Europe today is not the Europe of fifteen years ago. Especially since Hitler’s advent to power, Germany has recovered a great deal of her former strength; she has re-armed at a frenzied pace, broken through her isolated and subjugated position and strengthened her alliances to the East and the South. Italy, although she still remains a second-class power with first-class pretensions, has grown powerful enough to challenge England, a first-class power with a second-class future. Both Germany and Italy have very little more in common than the fact that each wants a larger share of the world market, which can be obtained only at the expense of England and France. Therein they are in the same position as Japan. These considerations – and not a “common fascist ideology” – have produced the Berlin-Rome-Tokyo alliance.

Few imperialist alliances, however, have ever been of such a precarious and transient nature. The hostility between Germany and Italy, momentarily muted, is a notorious reality. How minor a partner Italy is in the alliance and how high a price she must pay for it, is attested by the silent surrender to Hitler of her Austrian protectorate, for which she mobilized her troops at Brenner Pass only a few years ago, when Dolfuss was assassinated and it seemed that Germany would attempt to do what she finally did without let or hindrance early in 1938. As for the Far East, neither Italy nor Germany has any pressing interests there, and if they both consent for the time to give Japan a free hand in China, it is mainly for the purpose of keeping England occupied and helpless on two fronts while they extort greater concessions from her.

Hitler’s real concern is not with Asia and not even with Africa. Even if he should prevail upon England to restore the former German colonies of the Cameroons and Togoland, that would not begin to satisfy the expansionist aspirations of the Third Reich. Germany’s main interest is concentrated upon the East, specifically upon the Soviet Union, and more specifically upon Soviet Ukraine.

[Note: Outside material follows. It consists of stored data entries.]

-- ==== Sys2Proof/Machine/Records.lean ====
section
/-!
DEFINITION. The signed records of the configuration flash as bytes (R246, R392, R393, R451), their digests, the clock lists
(R236), and the instar commit (R371).
-/

namespace Sys2Proof.Machine

/-- R392: the header of a signed record. -/
def recHeader (kind signer len instar : Nat) : Bytes :=
  ascii "HREC" ++ leBytes 2 1 ++ leBytes 1 kind ++ leBytes 1 signer ++ leBytes 4 len ++ leBytes 4 instar ++ devId ++
    List.replicate 48 0

/-- R393: the capability record, header, body and signature. -/
def CapRec.bytes (c : CapRec) : Bytes :=
  let body := leBytes 1 c.variant ++ leBytes 1 c.partMax ++ leBytes 2 c.mMin ++ leBytes 1 c.mMinRegion ++ leBytes 1 c.feat ++
    leBytes 2 0 ++ leBytes 4 c.stackMask ++ leBytes 2 c.inCap ++ leBytes 2 c.regionEnv ++ leBytes 1 c.hbmEnv ++
    List.replicate 15 0 ++ slice c.serial 0 16 ++ leBytes 8 c.tTest
  recHeader 1 0 body.length 0 ++ body ++ slice c.sig 0 132

def CapRec.digest (c : CapRec) : Bytes := sha512 c.bytes

/-- R357, R393: the 24 bytes of a region in the voltage-table body. -/
def VoltRec.region (v : VoltRec) (g : Nat) : Bytes :=
  ((upTo 6).flatMap fun p => leBytes 2 (v.vset.getD (g * 6 + p) 0)) ++ (upTo 6).flatMap fun p => leBytes 2 (v.vdroop.getD (g * 6 + p) 0)

/-- R393: the voltage-table record. -/
def VoltRec.bytes (v : VoltRec) : Bytes :=
  let body := ((upTo 32).flatMap v.region) ++ leBytes 4 v.lossPpm ++ leBytes 4 v.pFix
  recHeader 2 0 body.length 0 ++ body ++ slice v.sig 0 132

/-- R451: a tile map. -/
def tileMap (l : List Nat) : Bytes :=
  (upTo 336).map fun b => BitVec.ofNat 8 ((upTo 8).foldl (fun n i => if l.contains (8 * b + i) then n + 2 ^ i else n) 0)

def LogItem.bytes (x : LogItem) : Bytes := leBytes 1 x.kind ++ leBytes 1 x.val ++ leBytes 2 x.id
def LogEntry.bytes (x : LogEntry) : Bytes :=
  leBytes 4 x.instar ++ leBytes 4 x.items.length ++ slice x.digest 0 64 ++ x.items.flatMap LogItem.bytes

/-- R451: usable M-cores of a record. -/
def FpRec.mUsable (f : FpRec) : Nat :=
  ((upTo nTiles).filter fun t => tileKind t == .m && !f.unusable.contains t && !f.fenced.contains t).length

/-- R451: the body of a floor-plan record. -/
def FpRec.body (f : FpRec) (c : CapRec) : Bytes :=
  leBytes 1 c.variant ++ leBytes 3 0 ++ leBytes 2 f.mUsable ++ leBytes 2 f.log.length ++ c.digest ++
  ((upTo 32).flatMap fun g => leBytes 1 (Tab.get 0 f.region g)) ++ tileMap f.unusable ++ tileMap f.fenced ++
  ((upTo 24).flatMap fun s => leBytes 1 (Tab.get 0 f.stks s % 256) ++ leBytes 1 0 ++ leBytes 2 (Tab.get 0 f.stks s / 256)) ++
  ((upTo 16).flatMap fun l => leBytes 8 (Tab.get 0 f.ports l)) ++ ((upTo 32).flatMap fun g => leBytes 4 (Tab.get 0 f.phases g)) ++
  List.replicate 24 0 ++ f.log.flatMap LogEntry.bytes

/-- R392: bytes 0 to 127 + LENGTH of a floor-plan record, over which it is signed. -/
def FpRec.signed (f : FpRec) (c : CapRec) : Bytes :=
  let b := f.body c
  recHeader 3 (if f.instar = 1 then 0 else 1) b.length f.instar ++ b

/-- R246: the record as stored, and its digest. -/
def FpRec.bytes (f : FpRec) (c : CapRec) : Bytes := f.signed c ++ slice f.sig 0 132
def FpRec.digest (f : FpRec) (c : CapRec) : Bytes := sha512 (f.bytes c)

/-! ### Instar commit -/

/-- R451: what an item of the change log changes in the record. -/
def FpRec.apply (f : FpRec) (x : LogItem) : FpRec :=
  match x.kind with
  | 1 => { f with fenced := insertSet x.id f.fenced }
  | 2 => { f with fenced := eraseSet x.id f.fenced, unusable := eraseSet x.id f.unusable }
  | 3 => { f with unusable := insertSet x.id f.unusable, fenced := eraseSet x.id f.fenced }
  | 4 =>
    let w := Tab.get 0 f.stks x.id
    { f with stks := Tab.put 0 f.stks x.id (if bitOf w (8 + x.val) then w - 2 ^ (8 + x.val) else w) }
  | 5 => { f with stks := Tab.put 0 f.stks x.id 3 }
  | 6 => { f with phases := Tab.put 0 f.phases x.id (Tab.get 0 f.phases x.id ||| 2 ^ x.val) }
  | 7 =>
    let w := Tab.get 0 f.phases x.id
    { f with phases := Tab.put 0 f.phases x.id (if bitOf w x.val then w - 2 ^ x.val else w) }
  | 8 => { f with region := Tab.put 0 f.region x.id x.val }
  | _ => f

/-- R451: as many entries as fit the record's 16 KiB, at most 64. -/
def fitLog (fixed : Nat) : List LogEntry → List LogEntry
  | [] => []
  | e :: r =>
    let n := 72 + 4 * e.items.length
    if n > fixed then [] else e :: fitLog (fixed - n) r

/-- R405, R451: a port's entry as the device runs it. -/
def State.portEntry (s : State) (l : Nat) : Nat :=
  let p := s.port l
  if p.up then p.width + 65536 * p.lanes + 2 ^ 32 * p.rate else 0

/-- R371, R451: the record of the next instar. -/
def State.nextFp (s : State) (items : List LogItem) : FpRec :=
  let f := s.fp
  let g := items.foldl FpRec.apply f
  let ports := items.foldl (fun (p : Tab Nat) x => if x.kind = 9 then Tab.put 0 p x.id (s.portEntry x.id) else p) g.ports
  let old := match f.log with
    | [] => []
    | e :: r => { e with digest := f.digest s.flash.cap } :: r
  let head : LogEntry := { instar := f.instar + 1, digest := List.replicate 64 0, items := items }
  let h := { g with valid := true, marker := true, instar := f.instar + 1, ports := ports,
                    log := (fitLog (16384 - 128 - 1152 - 132) (head :: old)).take 64 }
  { h with sig := ecdsaSign attestationKey (sha512 (h.signed s.flash.cap)) }

/-! ### Clock lists -/

/-- R236: the direction of the first default input, one step along the column toward row offset 3, or along the row toward
the nearest injection column; 0 where there is none. -/
def clkColStep (t : Nat) : Nat := if tilePos t < 3 then 2 else if tilePos t > 3 then 4 else 0
def clkRowStep (t : Nat) : Nat :=
  match tileCol t % 3 with
  | 0 => 3
  | 2 => 5
  | _ => 0

/-- R236: the default clock list of a tile. -/
def clkDefault (t : Nat) : Nat :=
  if tilePos t = 3 then (if tileCol t % 3 = 1 then 1 else clkRowStep t)
  else clkColStep t + 16 * clkRowStep t

/-- The tile that input code 2 to 5 names: north, east, south, west, of the same region. -/
def clkNeighbour (t code : Nat) : Option Nat :=
  match neighbour t (code - 2) with
  | some u => if 2 ≤ code ∧ tileRegion u = tileRegion t then some u else none
  | none => none

/-- R236, R237: an input that a list may name: the bond of an injection tile, or a usable tile of the region. -/
def State.clkOk (s : State) (t code : Nat) : Bool :=
  if code = 1 then tilePos t == 3 && tileCol t % 3 == 1
  else match clkNeighbour t code with | some u => s.usable u | none => false

/-- R236: the list that Wenwyn writes: the default inputs that are usable, then the other usable neighbours (log
entry 29). -/
def State.clkList (s : State) (t : Nat) : Nat :=
  let d := clkDefault t
  let l := ([d % 16, d / 16] ++ [2, 3, 4, 5].filter fun c => c != d % 16 && c != d / 16).filter (s.clkOk t)
  (l.take 4).foldr (fun c n => c + 16 * n) 0

/-- R236: a clock list word as read: the default list until Wenwyn rewrites it. -/
def State.clkWord (s : State) (t : Nat) : Nat := ((s.tile t).clk).getD (clkDefault t)

/-- R236: Wenwyn rewrites the lists of every tile whose list names a tile no longer usable. -/
def State.writeClkLists (s : State) : State :=
  s.each (upTo nTiles) fun s t =>
    let w := s.clkList t
    if w = s.clkWord t then s else s.updTile t fun x => { x with clk := some w }

/-- R371: the commit: the record to the inactive area, then its marker; from the marker the new instar is in force. Fences
committed leave the list of those held in hardware only. -/
def State.commitInstar (s : State) : State :=
  let items := s.boot.commitDue
  let new := s.nextFp items
  let f := s.flash
  let f := if f.area = 0 then { f with fp1 := new } else { f with fp0 := new }
  let s := { s with flash := f, boot := { s.boot with commitDue := [], commitCls := 0 } }
  let s := { s with flt := { s.flt with hwFenced := s.flt.hwFenced.filter fun t => !new.fenced.contains t && !new.unusable.contains t } }
  s.writeClkLists

/-- Put items on the next instar's list (R371, R451), with the class of the fault that led to it. -/
def State.addCommit (s : State) (cls : Nat) (l : List LogItem) : State :=
  { s with boot := { s.boot with
    commitDue := s.boot.commitDue ++ l.filter (fun x => !s.boot.commitDue.contains x),
    commitCls := if s.boot.commitCls = 0 then cls else s.boot.commitCls } }

end Sys2Proof.Machine
end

England and France, especially the former, face two choices: Either an inter-imperialist war against Germany, Italy, Japan and their allies, for a re-division of the world, a war of uncertain outcome and certainly entailing many risks and losses of position gained in the last World War; or, a few minor concessions to Italy, a free hand for Germany against the Soviet Union, actions which would wean these two British rivals away from Tokyo and make it possible for Britain to concentrate her attention upon substantial resistance to Japanese encroachments upon China.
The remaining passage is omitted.